# Temporary Tables Design (#tmp Tables)
## Overview
This document outlines the design for temporary tables that persist across query batches within a script execution, enabling query result reuse and dynamic data injection into subsequent WEB CTEs.
## Use Cases
### Phase 1: Basic Persistence
```sql
-- Fetch trade data once, reuse multiple times
WITH WEB trades AS (
URL 'https://api.example.com/trades'
BODY { "date": "2024-01-15" }
FORMAT JSON
)
SELECT * FROM trades INTO #tmp_trades;
GO
-- Later queries can reference #tmp_trades without refetching
SELECT COUNT(*) FROM #tmp_trades WHERE status = 'completed';
GO
SELECT symbol, AVG(price) FROM #tmp_trades GROUP BY symbol;
GO
```
### Phase 2: Dynamic Query Injection
```sql
-- Extract trade IDs from first query
WITH WEB trades AS (...)
SELECT trade_id FROM trades INTO #trade_ids;
GO
-- Use those IDs in next query's body
WITH WEB allocations AS (
URL 'https://api.example.com/allocations'
BODY {
"trade_ids": #trade_ids -- Expanded to array
}
FORMAT JSON
)
SELECT * FROM allocations;
GO
```
## Architecture
### 1. Current Script Execution Flow
```
┌─────────────────────────────────────────┐
│ Script File │
│ -------------------------------- │
│ SELECT ... FROM web_cte INTO #tmp; │
│ GO │
│ SELECT * FROM #tmp; │
│ GO │
└─────────────────┬───────────────────────┘
▼
┌─────────────────────────────────────────┐
│ ScriptParser::parse_statements() │
│ Splits on "GO" separator │
└─────────────────┬───────────────────────┘
▼
┌─────────────────────────────────────────┐
│ non_interactive::execute_script() │
│ Loop: for each statement │
│ 1. Parse SQL │
│ 2. Execute query │
│ 3. Display results │
│ 4. **Context is lost** │
└─────────────────────────────────────────┘
```
**Problem**: Each statement executes independently - no shared state between queries.
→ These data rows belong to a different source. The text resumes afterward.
/-- Seals a page's lines: new counters, tags into the cache; the ciphertexts to write. -/
def sealPage (h : Hard) (rid : Nat) (x : Publication) (page : Nat) (b : Block) : List (MemObj × Line) × Block :=
  match b.region rid with
  | none => ([], b)
  | some r =>
    let b := match walk b rid r page with | .fresh k => makePath rid r page k b | _ => b
    match b.region rid with
    | none => ([], b)
    | some r =>
      match walk b rid r page with
      | .cb cb parent =>
        let re := pubReenc r x page cb parent
        let m := if re then newMajor rid b else (cbMajor cb, b)
        let js := (List.range 64).filter fun j => Tab.has x.lines (64 * page + j)
        let cb' := js.foldl (fun c j => cbSetMinor c j (if re then 1 else cbMinor cb j + 1)) (if re then cbNew m.1 else cb)
        let b := modTree rid r (.node 0 page) (fun e => { e with line := cb', dirty := true }) m.2
        let b := markWritten rid r 0 page b
        let out := js.foldl (fun (acc : List (MemObj × Line) × Block) j =>
          let line := 64 * page + j
          let s := sealLine (acc.2.regionKey r false) line m.1 (cbMinor cb' j) (Tab.getD x.lines line 0)
          (acc.1 ++ [(.dataLine line, s.1)], putTag rid r line s.2 acc.2)) ([], b)
        let b := countUses (.me r.me) r.keySlot js.length out.2
        let b := if re then memNote h 0x0507 r [(5, page), aW8 m.1.toNat] (modMePart r.me r.part (fun y => { y with reenc := y.reenc + 1 }) b) else b
        let lostHere := x.bad.any fun l => decide (l / 64 = page)
        (out.1, if lostHere then markLost h rid page 3 b else unlose rid page cb' b)
      | _ => ([], b)

/-- Carries the MACs of one level's dirty entries into their parents. -/
def sealLevel (rid lvl : Nat) (b : Block) : Block :=
  match b.region rid with
  | none => b
  | some r => ((b.mePart r.me r.part).cache.filter fun e => decide (e.region = rid) && e.dirty).foldl (fun b e => match e.obj with
      | .node k i => if k = lvl then setParent rid r k i e.line b else b
      | _ => b) b

/-- The scrub's lines that the publication writes back as they are: those whose line and page it does not seal anew (R257, R258). -/
def scrubbed (b : Block) (rid : Nat) (r : Region) (x : Publication) : List (MemObj × Line) :=
  (r.backs.filter fun y => !Tab.has x.lines y.1 && (match walk b rid r (y.1 / 64) with
    | .cb cb parent => !((pubPages x).contains (y.1 / 64) && pubReenc r x (y.1 / 64) cb parent)
    | _ => true)).map fun y => (.dataLine y.1, y.2)

/-- Step 2's content: every line sealed, every changed object up to the root, ready to be written to the tray (R262). -/
def pubSeal (h : Hard) (rid : Nat) (x : Publication) (b : Block) : Block :=
  let backs := match b.region rid with | some r => scrubbed b rid r x | none => []
  let out := (pubPages x).foldl (fun (acc : List (MemObj × Line) × Block) p =>
    let s := sealPage h rid x p acc.2
    (acc.1 ++ s.1, s.2)) ([], b)
  match out.2.region rid with
  | none => out.2
  | some r =>
    let b := (List.range r.levels).foldl (fun b k => sealLevel rid k b) out.2
    let dirty := ((b.mePart r.me r.part).cache.filter fun e => decide (e.region = rid) && e.dirty).map fun e => (e.obj, e.line)
    let b := modCache r (fun c => c.map fun e => if e.region = rid then { e with dirty := false, pinned := false, pubd := none } else e) b
    modRegion rid (fun y => { y with pub := some { x with phase := 2, writes := out.1 ++ backs ++ dirty }, backs := [] }) b

/-- Issues the tray writes for which tags are free: those left, and the tags taken. -/
def issueWrites (c : Cfg) (rid : Nat) (r : Region) (node : BitVec 16) : List (MemObj × Line) → List Nat → Block → List (MemObj × Line) × List Nat × Block
  | [], ts, b => ([], ts, b)
  | w :: ws, ts, b => match sendTray c rid r node true w.1 w.2 b with
    | none => (w :: ws, ts, b)
    | some (t, b) => issueWrites c rid r node ws (ts ++ [t]) b

/-- The member named as mirror can mirror: in session, and after a takeover the keeper that was lost, under the same identity tag (R265). -/
def mirrorHere (b : Block) (r : Region) : Bool :=
  b.session r.part r.token.mirror && decide (r.token.mirror ≠ b.selfIndex r.part)
    && (match r.tookOver with | some tag => decide ((b.peer r.part (accel r.token.mirror)).tag = tag) | none => true)

/-- A token of the region's present root with the next `TOKEN_SEQ` (R261). -/
def nextToken (b : Block) (r : Region) : Token :=
  let live := mirrorHere b r
  signToken b r.part { r.token with tokenSeq := r.token.tokenSeq + 1, noMirror := !live, sweep := r.sweeping, audit := r.audit.isSome }

/-- The region loses its mirror, or has one again: `EV_MEM_NO_MIRROR` (R273, R275). -/
def noteMirror (h : Hard) (r : Region) (t : Token) (b : Block) : Block :=
  if t.noMirror && !r.token.noMirror then memNote h 0x050E r [aHalf r.token.mirror.toNat] b else b

/-- Members that may read a region whose keeper this member has just become: every other member of the domain (log entry 20). -/
def otherMembers (b : Block) (p : Part) : List (BitVec 16) :=
  match b.jigOf p with
  | some j => ((List.range j.memberCount).map fun n => BitVec.ofNat 16 n).filter fun m => decide (m ≠ j.memberIndex) && !b.gone p m
  | none => []

/-- The token last sent, with the flags of a repair and of an audit in progress (R261, R264, R267). -/
def currentToken (b : Block) (r : Region) : Token := signToken b r.part { r.shown with unreadable := r.token.unreadable, audit := r.audit.isSome }

/-- A token for members without a session goes to the anchor, which passes it on (R265). -/
def relayToken (h : Hard) (p : Part) (rest : List (BitVec 16)) (t : Token) (b : Block) : Block :=
  let anchor := (b.adm' p).anchor
  if rest = [] ∨ b.session p anchor = false then b
  else sendMem h p anchor 11 t.regionId (leBytes 2 rest.length ++ (rest.flatMap fun m => leBytes 2 m.toNat) ++ tokenBody t) b

/-- Sends a new keeper's token to the readers with a session, and to the rest by `RELAY` over the anchor (R265). -/
def sendTakeover (h : Hard) (p : Part) (old : BitVec 16) (t : Token) (b : Block) : Block :=
  let ms := (otherMembers b p).filter fun m => decide (m ≠ old)
  let b := (ms.filter fun m => b.session p m).foldl (fun b m => sendToken h p m t b) b
  relayToken h p (ms.filter fun m => !b.session p m) t b

/-- The member keeps a region that its Jig gives to another: taken over or handed to it (R265, R266). -/
def keptForAnother (b : Block) (r : Region) : Bool :=
  match b.jigOf r.part with
  | some j => j.regions.any fun x => decide (x.regionId = r.regionId ∧ x.keeper ≠ j.memberIndex)
  | none => false

/-- Pages under test of an audit, the scrub or a reader's doubt: the path is fetched anew, but for what is changed in the cache or pinned there. -/
def dropPath (rid : Nat) (r : Region) (page : Nat) (b : Block) : Block :=
  modCache r (fun c => c.filter fun e => !(decide (e.region = rid) && !e.dirty && !e.pinned && !(c.any fun x => x.dirty && decide (x.region = rid) && decide (parentObj x.obj = some e.obj)) && (decide (e.obj ∈ pathObjs r page) || (match e.obj with | .tagLine t => decide (t / 7 = page) | _ => false)))) b

/-- The keeper looks at a page for a reader (R264). -/
def startReverify (rid : Nat) (r : Region) (peer : BitVec 16) (page : Nat) (b : Block) : Block :=
  newReqs r.part rid (.reverify rid peer page false) [(64 * page, .path)] (dropPath rid r page b)

/-- The keeper audits a page (R267). -/
def startAudit (rid : Nat) (r : Region) (page : Nat) (b : Block) : Block :=
  newReqs r.part rid (.audit rid page false) [(64 * page, .path)] (dropPath rid r page (modRegion rid (fun x => { x with audit := some page }) b))

/-- What a publication's end lets go on: the covered messages become visible, acquires and readers' questions are answered, an audit begins (R262, R267, R273, R295, R296). -/
def pubDone (h : Hard) (rid : Nat) (r : Region) (x : Publication) (b : Block) : Block :=
  let p := r.part
  let b := (x.covers.map fun c => c.1).dedup.foldl (fun b peer =>
    visibleMoved h p peer (modKeep p peer (fun k => { k with unseen := k.unseen.filter fun u => !x.covers.contains (peer, u.1) }) b)) b
  let b := ((b.ahuPart p).acqs.filter fun a => decide (a.region = rid)).foldl (fun b a => fenceAck h p a.peer a.tag r.regionId r.published b) b
  let b := modAhu p (fun a => { a with acqs := a.acqs.filter fun y => decide (y.region ≠ rid) }) b
  let b := r.reverifies.foldl (fun b v => startReverify rid r v.1 v.2 b) b
  let b := match r.repairs with | [] => b | v :: _ => startRepair h rid r v.1 v.2 b
  let b := modRegion rid (fun y => { y with reverifies := [], repairs := [] }) b
  let b := match r.audit with | some page => startAudit rid r page b | none => b
  push (.fences p) (push (.part p) b)

/-- The token of the hand-off: keeper and mirror swapped (R266). -/
def sendHandoff (h : Hard) (rid : Nat) (r : Region) (b : Block) : Block :=
  let t := signToken b r.part { r.token with tokenSeq := r.token.tokenSeq + 1, keeper := r.token.mirror, mirror := r.token.keeper, noMirror := false, sweep := r.sweeping }
  sendMem h r.part r.token.mirror 9 r.regionId (tokenBody t) (modRegion rid (fun x => { x with state := 7, handing := false, token := t, shown := t }) b)

/-- The previous generation's key is retired at this member (R120, R259). -/
def dropPrev (h : Hard) (rid : Nat) (r : Region) (b : Block) : Block :=
  let b := modRegion rid (fun x => { x with prevKey := none }) b
  match r.prevKey with
  | none => b
  | some s => if (b.repl r.keySlot.toNat).isSome then retireRepl h r.keySlot b else endKey h s b

/-- The old generation retires as the root stands under the new one (R259, R273). -/
def endSweep (h : Hard) (rid : Nat) (b : Block) : Block :=
  match b.region rid with
  | none => b
  | some r =>
    if !r.sweeping then b
    else
      let b := dropPrev h rid r (modRegion rid (fun x => { x with sweeping := false, token := { x.token with sweep := false } }) b)
      memNote h 0x0508 r [aByte 2, aHalf r.token.generation.toNat] b
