-- ==== Sys2Proof/Machine/Ahu.lean ====
section
/-! DEFINITION. The keeper's side of a pair (R287, R290 to R292, R295, R296), fence objects (R338, R339) and fences (R297). -/

namespace Sys2Proof.Machine

/-! ### A pair's messages at the keeper (R287, R290 to R292) -/

/-- `FLOOR` rises; window entries it passes are dropped (R287, R292). -/
def keepFloor (p : Part) (peer : BitVec 16) (f : Nat) (b : Block) : Block :=
  modKeep p peer (fun k => { k with floor := max k.floor f, window := k.window.filter fun w => decide (max k.floor f ≤ w.dseq) }) b

/-- Width of a message's word or lines: its bytes from `OFFSET`, and their alignment. -/
def Held.span (m : Held) : Nat × Nat :=
  if m.mtype = mAtomic then (atomicWidth (m.aop.setWidth 4), atomicWidth (m.aop.setWidth 4)) else (64 * m.x.count.toNat, 64)

/-- A message the region can carry out: aligned, inside the region, a defined `AOP` (an offset outside is answered `ST_ABORTED`; DESIGN CHOICE, log entry 23). -/
def Held.fits (m : Held) (r : Region) : Bool :=
  decide (m.x.offset.toNat % m.span.2 = 0 ∧ m.x.offset.toNat + m.span.1 ≤ 4096 * r.pages) && (decide (m.mtype ≠ mAtomic) || decide (1 ≤ m.aop.toNat ∧ m.aop.toNat ≤ 7))

/-- The status a message is answered with when nothing is applied (R268, R290). -/
def keepRefusal (b : Block) (p : Part) (m : Held) : Option Byte :=
  match b.regionById p m.x.regionId with
  | none => some stRegionRevoked
  | some (_, r) =>
    if r.role ≠ 0 ∨ r.kind = 0 ∨ r.handing = true ∨ (r.state ≠ 2 ∧ r.state ≠ 3 ∧ r.state ≠ 4 ∧ r.state ≠ 9) then some stRegionRevoked
    else if r.state = 4 then some stMemUncorrectable
    else if m.fits r then none
    else some stAborted

/-- Puts a message's line operations under one bundle. -/
def keepStart (p : Part) (peer : BitVec 16) (m : Held) (rid : Nat) (b : Block) : Block :=
  let line := m.x.offset.toNat / 64
  let ops : List (Nat × MemOp) :=
    if m.mtype = mAtomic then [(line, .atomic (m.aop.setWidth 4) m.opA m.opB)]
    else (List.range m.x.count.toNat).map fun i => (line + i, if m.mtype = mWrite then .write (m.lines.getD i 0) else .read)
  let n := newBundle p (.pair peer m.mtype m.x) ops.length b
  ops.foldl (fun b o => newReq p rid o.1 o.2 (ownAsker n.1 o.1) (m.x.offset.toNat % 64) false b) n.2

/-- The body of a response: lines read, or an atomic's old value, zero when the status is not `ST_OK` (R284). -/
def rspBody (mtype : Byte) (x : Xact) (st : Byte) (old : Word) (lines : Tab Line) : Bytes :=
  if mtype = mRead then (List.range x.count.toNat).flatMap fun i => lineBytes (if st = stOk then Tab.getD lines (x.offset.toNat / 64 + i) 0 else 0)
  else if mtype = mAtomic then leBytes 8 (if st = stOk then old.toNat else 0)
  else []

/-- A message has been applied or answered: `ACCEPTED` takes it, an atomic leaves its window entry, the answer goes out, `VISIBLE` may move (R287, R290, R292, R296). -/
def keepDone (h : Hard) (p : Part) (peer : BitVec 16) (mtype : Byte) (x : Xact) (st : Byte) (old : Word) (lines : Tab Line) (unseen : Option Nat) (b : Block) : Block :=
  let d := x.dseq.toNat
  let entry : WinEnt := { dseq := d, status := st, old := if st = stOk then old else 0, tick := b.now }
  let b := modKeep p peer (fun k =>
    let us := match unseen with | some rid => k.unseen ++ [(d, rid)] | none => k.unseen
    let win := if mtype = mAtomic ∧ k.floor ≤ d then k.window ++ [entry] else k.window
    { k with accepted := d, busy := false, unseen := us, window := win }) b
  let b := if st = stRegionRevoked then modAhu p (fun a => { a with refused := a.refused + 1 }) b else b
  let b := respond h p peer (0x80 ||| mtype) x st (rspBody mtype x st old lines) b
  let b := match unseen with | some rid => if d ≤ (b.pairKeep p peer).target then wantPub rid b else b | none => b
  visibleMoved h p peer b

/-- The next message in order: an abandon copy does nothing, a refused one applies nothing, any other is applied (R287, R288, R290). -/
def keepApply (h : Hard) (p : Part) (peer : BitVec 16) (m : Held) (b : Block) : Block :=
  if m.x.abandon then keepDone h p peer m.mtype m.x stAborted 0 [] none b
  else match keepRefusal b p m with
    | some st => keepDone h p peer m.mtype m.x st 0 [] none b
    | none => match b.regionById p m.x.regionId with
      | some (rid, _) => keepStart p peer m rid (modKeep p peer (fun k => { k with busy := true }) b)
      | none => b

/-- What waits in the reorder buffer and is next goes on. -/
def keepNext (h : Hard) (p : Part) (peer : BitVec 16) : Nat → Block → Block
  | 0, b => b
  | n + 1, b =>
    let k := b.pairKeep p peer
    if k.busy then b
    else match k.reorder.find? fun m => decide (m.dseq = k.accepted + 1) with
      | none => b
      | some m => keepNext h p peer n (keepApply h p peer m (modKeep p peer (fun k => { k with reorder := k.reorder.filter fun y => decide (y.dseq ≠ m.dseq) }) b))

def reorderCap : Nat := 64

/-- The age at which a window's entry is dropped (R292). -/
def windowAge : Nat := 500000

/-- A duplicate is answered again and never applied again (R287, R292). -/
def keepDuplicate (h : Hard) (p : Part) (peer : BitVec 16) (m : Held) (b : Block) : Block :=
  let k := b.pairKeep p peer
  if m.dseq < k.floor then b
  else
    let b := modAhu p (fun a => { a with duplicate := a.duplicate + 1 }) b
    if m.mtype = mWrite then respond h p peer 0x82 m.x stOk [] b
    else if m.mtype = mAtomic then
      match k.window.find? fun w => decide (w.dseq = m.dseq) && decide (b.now.toNat < w.tick.toNat + windowAge) with
      | some w => respond h p peer 0x83 m.x w.status (leBytes 8 w.old.toNat) (modAhu p (fun a => { a with cached := a.cached + 1 }) b)
      | none => respond h p peer 0x83 m.x stAtomicUnknown (leBytes 8 0) (countUnknown p stAtomicUnknown b)
    else match keepRefusal b p m with
      | some st => respond h p peer 0x81 m.x st (rspBody mRead m.x st 0 []) b
      | none => match b.regionById p m.x.regionId with
        | some (rid, _) => keepStart p peer m rid b
        | none => b

/-- A message's body matches its type (R283, R284). -/
def Held.wellFormed (m : Held) : Bool :=
  if m.mtype = mAtomic then true
  else decide (1 ≤ m.x.count.toNat) && (decide (m.mtype ≠ mWrite) || decide (m.lines.length = m.x.count.toNat))

/-- A `READ`, `WRITE` or `ATOMIC` arrives at the keeper (R287). -/
def keepReceive (h : Hard) (p : Part) (peer : BitVec 16) (m : Held) (b : Block) : Block :=
  if b.session p peer = false ∨ m.wellFormed = false ∨ (b.island .ahu).inReset = true then b
  else
    let b := keepFloor p peer m.x.aux.toNat b
    let k := b.pairKeep p peer
    if m.dseq ≤ k.accepted then keepDuplicate h p peer m b
    else if m.dseq = k.accepted + 1 then (if k.busy then b else keepNext h p peer (reorderCap + 1) (keepApply h p peer m b))
    else if k.reorder.any fun y => decide (y.dseq = m.dseq) then b
    else if k.reorder.length < reorderCap then modKeep p peer (fun k => { k with reorder := k.reorder ++ [m] }) b
    else modAhu p (fun a => { a with reorderDrop := a.reorderDrop + 1 }) b
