/-- An entry whose session has been replaced by the one of the attempt `q` (R159): admitted or departing as it was, with a session that is yet to join. -/
def Peer.replacedBy (old q : Peer) : Peer :=
  { q with state := old.state, rejoin := true, reason := old.reason, epoch := old.epoch, admEpoch := old.admEpoch, relay := old.relay, port := old.port,
           admitCtx := q.admitCtx.orElse fun _ => old.admitCtx }

/-- The session stands at FINISH (R26, R116, R147, R159): its secret enters a slot; one under the identity tag of a session that stands ends that session first, one under another waits beside it for its `JOIN`. No free key slot counts as a full table (DESIGN CHOICE, log entry 28). -/
def sessionUp (h : Hard) (p : Part) (m : MemberRef) (b : Block) : Block :=
  let k := attKey b p m
  let q := b.peerAt p k
  let old := b.peer p m
  let again := decide (k ≠ m.toNat) && decide (old.tag = q.tag)
  let ends := bit (again && decide (old.secret ≠ 0))
  let held := (b.adm.map fun e => Tab.count e.2.peers fun _ x => decide (x.secret ≠ 0)).sum - ends
  let own := Tab.count (b.adm' p).peers (fun _ x => decide (x.secret ≠ 0)) - ends
  if 262144 ≤ held ∨ 131072 ≤ own ∨ b.lowestFreeSlot = none then refuse h p m 0x000B b
  else
    let b := if again then closeSession h p m stPeerDeparted b else b
    match takeSlot (kdf (Config.exportSecret q.dhe q.th) (leBytes 4 m.toNat) "SWY-SESSION") (childAttr b 4 (BitVec.ofNat 4 p.val) (16 + p.val) 0) b with
    | none => b
    | some (s, b) =>
      let up := q.inStep6 s (b.adm' p).nextSid
      let place (t : Tab Peer) : Tab Peer := if again then Tab.set (Tab.del t k) m.toNat (old.replacedBy up) else Tab.set t k up
      sendJoin h p m (if again then m.toNat else k) (modAdm p (fun a => { a with nextSid := a.nextSid + 1, peers := place a.peers }) b)

/-- The peers whose measurements an allow list does not hold (R80, R146). -/
def staleMeas (new : Jig) (m : MemberRef) (q : Peer) : Bool :=
  decide (measureReason new (memberKind m) q.leaf q.meas ≠ 0)
    || (decide (memberKind m ≠ 0) && !((allowFor new (memberKind m) q.leaf).any fun a => decide (a.index = memberIndex m)))

/-- A peer is released at an activation (R80, R156 cause 4). -/
def dropPeer (h : Hard) (p : Part) (m : MemberRef) (b : Block) : Block :=
  let b := if isAccel m && decide ((b.adm' p).anchor = b.selfIndex p) then recordDeparture h p m 4 b else setDeparting p m 4 (departEpoch b p) false b
  closeSession h p m stPeerDeparted (sendEnv h p m (.spdm cEndSession .none []) b)

/-- The delegate session of this member that its own anchor session now replaces (R152): of no pair R26 lists. -/
def delegatesDone (b : Block) (p : Part) (j : Jig) : List MemberRef :=
  let a := b.adm' p
  ((a.peers.filter fun x => x.2.inSession && decide (x.1 < 2 ^ 32)).map fun x => (BitVec.ofNat 32 x.1, x.2)).filterMap fun x =>
    if isAccel x.1 && isDelegateOf j a x.2.groupLog (memberIndex x.1) j.memberIndex && !pairListed b p j true x.1 then some x.1 else none

/-- The entry of a session that ended and is no departure: with none under way it is free. -/
def freeEntry (p : Part) (m : MemberRef) (b : Block) : Block :=
  settleBeside p m (modPeer p m (fun q => { q with state := if q.state = 8 then 8 else 0, rejoin := false }) b)

/-- A session ends as asked, and not as a departure. -/
def endSession (h : Hard) (p : Part) (b : Block) (m : MemberRef) : Block :=
  freeEntry p m (closeSession h p m stPeerDeparted (sendEnv h p m (.spdm cEndSession .none []) b))

/-- The whole roster, for a standby that is admitted (R150, R151). -/
def sendRoster (h : Hard) (p : Part) (m : MemberRef) (b : Block) : Block :=
  (b.adm' p).roster.foldl (fun b e => sendTo h p m 0x07 (leBytes 2 e.2.index.toNat ++ leBytes 2 e.2.state.toNat ++ leBytes 4 0 ++ leBytes 16 e.2.tag.toNat) b) b

/-- What an admission brings about besides its record: the member's own anchor session takes the place of the delegate's (R152); a standby, and a new anchor from a former one outside its family, get the roster (R154); a region whose mirror this was has its mirror again (R265). -/
def welcomed (h : Hard) (p : Part) (j : Jig) (m : MemberRef) (b : Block) : Block :=
  let a := b.adm' p
  let b := if m = accel a.anchor then fetchGroups h p (groupsLacking b p) ((delegatesDone b p j).foldl (endSession h p) b) else b
  let b := if (a.anchor = j.memberIndex ∧ isAccel m ∧ (standbys j a).contains (memberIndex m) = true) ∨ (m = accel a.anchor ∧ j.anchors.contains j.memberIndex = false) then sendRoster h p m b else b
  (b.regions.filter fun e => decide (e.2.part = p ∧ e.2.role = 0 ∧ e.2.kind = 2) && e.2.token.noMirror && decide (accel e.2.token.mirror = m)).foldl (fun b e => wantPub e.1 b) b

/-- Both sides have said yes: the pair is admitted (R159), a waiting command completes. An attempt that began under an older image is held to the present one (R160). -/
def admitted (h : Hard) (p : Part) (m : MemberRef) (b : Block) : Block :=
  match b.jigOf p with
  | none => b
  | some j =>
    let q := b.peer p m
    let now : BitVec 32 := (b.epochSt p).epoch.setWidth 32
    let roles := bit q.anchor + 2 * bit q.standby + 4 * bit q.delegate + 8 * bit q.keyed
    let leaving := (b.adm' p).departing.any fun d => decide (d.member = m)
    let b := modPeer p m (fun q => { q with state := if leaving then 8 else 7, rejoin := false, epoch := if leaving then q.epoch else now, admEpoch := now, image := none, admitCtx := none }) b
    let b := admNote h 0x0301 p [aW4 m.toNat, aW4 q.sessionId.toNat, aByte roles] b
    let b := match q.admitCtx with | some c => complete h c stOk 0 (q.sessionId.toNat + 2 ^ 32 * (b.adm' p).term.toNat) 0 b | none => b
    let away (i : BitVec 16) : Bool := !isAccel m || decide (i ≠ memberIndex m)
    let b := modAdm p (fun a => { a with departed := a.departed.filter away, lost := a.lost.filter away, heard := if isAccel m then Tab.set a.heard (memberIndex m).toNat b.now else a.heard,
                                         byAnchor := a.byAnchor || decide (m = accel a.anchor), noAnchor := if m = accel a.anchor then false else a.noAnchor }) b
    let b := push (.adm p) (push (.part p) (welcomed h p j m b))
    if q.jig j ≠ j ∧ staleMeas j m q = true then dropPeer h p m b else b

/-- This side's yes (R149, R151): keys first for an unkeyed member it can key, then `JOIN_ACK`; it waits while a group key is on its way to the standbys. Group keys this member lacks are fetched and passed on. -/
def sendAck (h : Hard) (p : Part) (m : MemberRef) (b : Block) : Block :=
  match b.jigOf p with
  | none => b
  | some now =>
    let q := b.peer p m
    let gives := !q.keyed && (b.adm' p).keyed && decide (memberKind m ≠ 1)
    let gs := if gives then groupsOf' (q.jig now) m else []
    let b := gs.foldl (drawGroup h p) b
    if gs.any (groupWaits b p) then awaitGroups p m gs (modPeer p m (fun q => { q with ackHeld := true }) b)
    else
      let b := if gives then fetchFor h p m (groupsMissing b p gs) (deliverKeys h p m ((if isAccel m then [((0 : BitVec 32), (b.adm' p).domainSlot)] else []) ++ heldGroups b p gs) b) else b
      let b := sendTo h p m 0x02 (leBytes 8 0) (modPeer p m (fun q => { q with ackOut := true, ackHeld := false }) b)
      if q.ackIn then admitted h p m b else b

/-- Which of the two sides can key the other, if one must (R148). -/
def canKey (b : Block) (p : Part) (j : Jig) (m : MemberRef) (log : Nat) (body : Join) : Bool :=
  let a := b.adm' p
  if !isAccel m ∨ (a.keyed ∧ body.keyed) then true
  else if a.keyed then decide (a.anchor = j.memberIndex) || (standbys j a).contains j.memberIndex || isDelegateOf j a log j.memberIndex (memberIndex m)
  else body.keyed && (body.isAnchor || body.isStandby || body.isDelegate)

/-- An accelerator's index is to be claimed from the anchor: this member is its delegate and not the anchor. -/
def mustClaim (b : Block) (p : Part) (j : Jig) (m : MemberRef) (log : Nat) (body : Join) : Bool :=
  let a := b.adm' p
  isAccel m && decide (a.anchor ≠ j.memberIndex) && isDelegateOf j a log j.memberIndex (memberIndex m) && !body.keyed

/-- The roster with the changes under way, or the entry of the pair, shows the index with another identity (R15, R151, R158). -/
def indexTaken (b : Block) (p : Part) (m : MemberRef) (tag : BitVec 128) : Bool :=
  (isAccel m && match b.rosterNow p (memberIndex m) with | some e => decide (e.state ≠ 0 ∧ e.tag ≠ tag) | none => false)
    || decide (((b.peer p m).state = 7 ∨ (b.peer p m).state = 8) ∧ (b.peer p m).tag ≠ tag)

/-- The reason `JOIN` is refused with (R145, R154, R155), 0 when it passes. -/
def joinReason (b : Block) (p : Part) (j : Jig) (m : MemberRef) (q : Peer) (body : Join) : Nat :=
  let i := memberIndex m
  let a := b.adm' p
  if body.domainId ≠ j.domainId ∨ body.ownerDigest ≠ j.ownerDigest then 0x0007
  else if isAccel m ∧ body.commonDigest ≠ j.commonDigest then 0x0005
  else if indexTaken b p m q.tag then 0x0008
  else if body.member ≠ m ∨ (isAccel m ∧ j.memberCount ≤ i.toNat) ∨ (!isAccel m ∧ !((allowFor j (memberKind m) q.leaf).any fun e => decide (e.index = i))) then 0x0009
  else if isAccel m ∧ a.keyed ∧ body.keyed ∧ body.proof ≠ joinProof b p q.th m then 0x000A
  else if q.overtaken ∨ (isAccel m ∧ a.noAnchor) ∨ !canKey b p j m q.groupLog body ∨ (mustClaim b p j m q.groupLog body ∧ (b.peer p (accel a.anchor)).inSession = false) then 0x000C
  else if !pairListed b p j true m ∧ !delegatePair j a q.groupLog m then 0x000F
  else 0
### 2. New Architecture with Temp Tables
```
┌─────────────────────────────────────────┐
│ TempTableRegistry (New) │
│ -------------------------------- │
│ - HashMap<String, Arc<DataTable>> │
│ - Lives for script duration │
│ - Not persisted to Redis │
│ - Dropped after script completes │
└─────────────────┬───────────────────────┘
│
▼
┌─────────────────────────────────────────┐
│ Enhanced execute_script() │
│ -------------------------------- │
│ let mut temp_tables = TempTableRegistry │
│ │
│ for statement in statements: │
│ 1. Parse SQL │
│ 2. Check for INTO #tmp │
│ 3. Execute with temp_tables context │
│ 4. If INTO: store result │
│ 5. If FROM #tmp: resolve from registry│
└─────────────────┬───────────────────────┘
▼
┌─────────────────────────────────────────┐
│ QueryEngine (Enhanced) │
│ -------------------------------- │
│ - Accept TempTableRegistry │
│ - Resolve #tmp in FROM clause │
│ - Treat #tmp like CTE │
└─────────────────────────────────────────┘
```
## Implementation Plan
### Phase 1: Basic Persistence (Immediate Value)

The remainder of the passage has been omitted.